§ Dataset entries:
-- ==== Sys2Proof/Word.lean ====
section
/-! DEFINITION. The word types of the block: the widths `spec/00_scope.md` rules R7 and R9 and
`spec/10_state.md` section 2 give its registers. All are unsigned; arithmetic on them wraps (rule R10). -/

namespace Sys2Proof

/-- An amplitude sample, a threshold or a delta: 8 bits unsigned (R7 `SAMPLE_W`, R36). -/
abbrev Amp := BitVec 8

/-- A timestamp or a duration in milliseconds: 32 bits unsigned (R9 `TIME_W`, R7 `LAP_W`). -/
abbrev Millis := BitVec 32

/-- A frequency value in MHz, or a 16-bit register payload: 16 bits unsigned (R9 `FREQ_W`). -/
abbrev Word16 := BitVec 16

/-- An address of the receiver's register space: 4 bits (R7 `ADDR_BITS`). -/
abbrev RegAddr := BitVec 4

/-- A power-control option mask: 20 bits (R7 `MASK_BITS`). -/
abbrev PowerMask := BitVec 20

/-- The filter's estimate: unsigned fixed point, 8 integer and 16 fractional bits (R45). -/
abbrev Estimate := BitVec 24

/-- The filter's other registers: unsigned fixed point, 16 fractional bits (R39, R46). -/
abbrev Fixed32 := BitVec 32

/-- A request word of the command port: 69 bits (R92). -/
abbrev ReqWord := BitVec 69

/-- A frame of the serial bus: 25 cells, cell 0 (first in time) in the most significant bit (R80). -/
abbrev FrameWord := BitVec 25

end Sys2Proof
end

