-- ==== Sys2Proof/Machine/Bus.lean ====
section
/-! DEFINITION. The bit-level bus protocol of the Receiver Driver (`spec/41_receiver_bus.md` rules R131 to R137):
the pin events each sub-operation and each of the three frames appends. -/

namespace Sys2Proof.Machine

/-- R131. -/
def sendBit (b : Bool) (s : State) : State :=
  s |> drive .data b |> hold Config.tBit |> drive .clk true |> hold Config.tBit |> drive .clk false |> hold Config.tBit

/-- R132: the sample is drawn after the data-settle phase, before the rising clock edge. -/
def recvBit (s : State) : Bool × State :=
  let r := sampleData (hold Config.tBit s)
  (r.1, r.2 |> drive .clk true |> hold Config.tBit |> drive .clk false |> hold Config.tBit)

/-- R133. -/
def frameBegin (s : State) : State :=
  s |> drive .sel true |> hold Config.tBit |> drive .sel false |> hold Config.tBit

/-- R133. -/
def frameEnd (s : State) : State := s |> drive .sel true |> hold Config.tBit

/-- The driven cells of a frame, first in time first. -/
def sendBits : List Bool → State → State
  | [], s => s
  | b :: bs, s => sendBits bs (sendBit b s)

/-- The sampled cells of a frame, first in time first. -/
def recvBits : Nat → State → List Bool × State
  | 0, s => ([], s)
  | n + 1, s =>
    let r := recvBit s
    let rs := recvBits n r.2
    (r.1 :: rs.1, rs.2)

/-- R134 `FRAME.WF(addr, value)`. -/
def sendWf (addr : RegAddr) (value : Word16) (s : State) : State :=
  s |> frameBegin |> sendBits (wfCells s.params addr value) |> frameEnd

/-- R135 `FRAME.WP(mask)`. -/
def sendWp (mask : PowerMask) (s : State) : State :=
  s |> frameBegin |> sendBits (wpCells s.params mask) |> frameEnd

/-- R136 `FRAME.RD(addr)`: the value read and the state after the frame. -/
def sendRd (addr : RegAddr) (s : State) : Word16 × State :=
  let r := s |> frameBegin |> sendBits (rdCells s.params addr) |> dirIn |> recvBits 20
  (readBack r.1, r.2 |> dirOut |> drive .data false |> frameEnd)

/-- R137: the bit sequence of a part of the trace: the level on `DATA` at each rising clock edge, a sampled cell shown as
the value sampled. The arguments are the level last driven (none while `DATA` is an input) and the samples still to
be shown. -/
def bitSequence : Option Bool → List Bool → List Event → List Bool
  | _, _, [] => []
  | _, samples, .pin .data v :: es => bitSequence (some v) samples es
  | _, samples, .dataZ :: es => bitSequence none samples es
  | some v, samples, .pin .clk true :: es => v :: bitSequence (some v) samples es
  | none, b :: samples, .pin .clk true :: es => b :: bitSequence none samples es
  | level, samples, _ :: es => bitSequence level samples es

/-- `FRAME.WF(addr, value)` asked of the transport (R134); it has no result. -/
def execFrameWf (addr : RegAddr) (value : Word16) (s : State) : Answer :=
  complete 0#32 (sendWf addr value s)

/-- `FRAME.WP(mask)` asked of the transport (R135); it has no result. -/
def execFrameWp (mask : PowerMask) (s : State) : Answer :=
  complete 0#32 (sendWp mask s)

/-- `FRAME.RD(addr)` asked of the transport (R136); its result is the read-back. -/
def execFrameRd (addr : RegAddr) (s : State) : Answer :=
  complete ((sendRd addr s).1.setWidth 32) (sendRd addr s).2

end Sys2Proof.Machine
end

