/-- Steps 1 to 3 of R189 leave what the dispatch reads of the engine. -/
theorem storeSample_eq (sample : Amp) (e : Engine) :
    storeSample sample e =
      { e with
        samples := Memory.write e.samples e.sampleCursor.val sample
        noiseCal := calAfter sample e.noiseCal
        crossCal := calAfter sample e.crossCal } := by
  simp [storeSample, calSteps_eq, writeSample]

/-- R194: the step in `WAITING`. -/
theorem lapStepOp_waiting {s : State} (h : s.engine.timerState = .waiting) (now : Millis) (sample : Amp)
    {k : Candidate} (hk : k = captured s.cfg .waiting now sample s.engine.cand) :
    (¬ Crosses s.cfg .waiting s.engine.lapStart now sample k →
      lapStepOp now sample s = s.setEngine { storedAndAdvanced sample s.engine with cand := k }) ∧
    (Crosses s.cfg .waiting s.engine.lapStart now sample k →
      lapStepOp now sample s =
        { s with
          engine :=
            { storedAndAdvanced sample s.engine with timerState := .running, lapStart := k.ts, cand := ⟨0#8, 0#32⟩ }
          trace := s.trace ++ pulses .lapStart }) := by
  have hw := waitingStep_eq now sample (s.setEngine (storeSample sample s.engine)) (k := k)
    (by rw [setEngine_engine, storeSample_eq]; exact h) (by rw [setEngine_engine, storeSample_eq]; exact hk)
  have hd : dispatchStep now sample (s.setEngine (storeSample sample s.engine)) =
      waitingStep now sample (s.setEngine (storeSample sample s.engine)) := by
    simp [dispatchStep, storeSample_eq, h]
  simp only [setEngine_engine, setEngine_cfg, storeSample_eq] at hw hd
  constructor
  · intro hc
    rw [lapStepOp, storeSample_eq, hd, hw.1 hc]
    rfl
  · intro hc
    rw [lapStepOp, storeSample_eq, hd, hw.2 hc]
    rfl

/-- R195: the step in `RUNNING`. -/
theorem lapStepOp_running {s : State} (h : s.engine.timerState = .running) (now : Millis) (sample : Amp)
    {k : Candidate}
    (hk : CaptureOpen s.cfg s.engine.lapStart now ∧ k = captured s.cfg .running now sample s.engine.cand ∨
      ¬ CaptureOpen s.cfg s.engine.lapStart now ∧ k = s.engine.cand) :
    (¬ Crosses s.cfg .running s.engine.lapStart now sample k →
      lapStepOp now sample s = s.setEngine { storedAndAdvanced sample s.engine with cand := k }) ∧
    (Crosses s.cfg .running s.engine.lapStart now sample k →
      lapStepOp now sample s =
        { s with
          engine :=
            { storedAndAdvanced sample s.engine with
              laps := Memory.write s.engine.laps s.engine.lapCursor.val (k.ts - s.engine.lapStart)
              lapCursor := nextLap s.engine.lapCursor
              lapAvailable := true
              lapStart := k.ts
              cand := ⟨0#8, 0#32⟩ }
          trace := s.trace ++ pulses .lapFinish
            ++ (if s.engine.cbRegistered then [.lapCompleted (k.ts - s.engine.lapStart)] else [])
            ++ pulses .lapStart }) := by
  have hw := runningStep_eq now sample (s.setEngine (storeSample sample s.engine)) (k := k)
    (by rw [setEngine_engine, storeSample_eq]; exact h) (by rw [setEngine_engine, storeSample_eq]; exact hk)
  have hd : dispatchStep now sample (s.setEngine (storeSample sample s.engine)) =
      runningStep now sample (s.setEngine (storeSample sample s.engine)) := by
    simp [dispatchStep, storeSample_eq, h]
  simp only [setEngine_engine, setEngine_cfg, storeSample_eq] at hw hd
  constructor
  · intro hc
    rw [lapStepOp, storeSample_eq, hd, hw.1 hc]
    rfl
  · intro hc
    rw [lapStepOp, storeSample_eq, hd, hw.2 hc]
    rfl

§ Your instructions:
Check each line of the data above for the word "registers" and state how many lines contain it, with no other text.

§ Output of the exercise:
2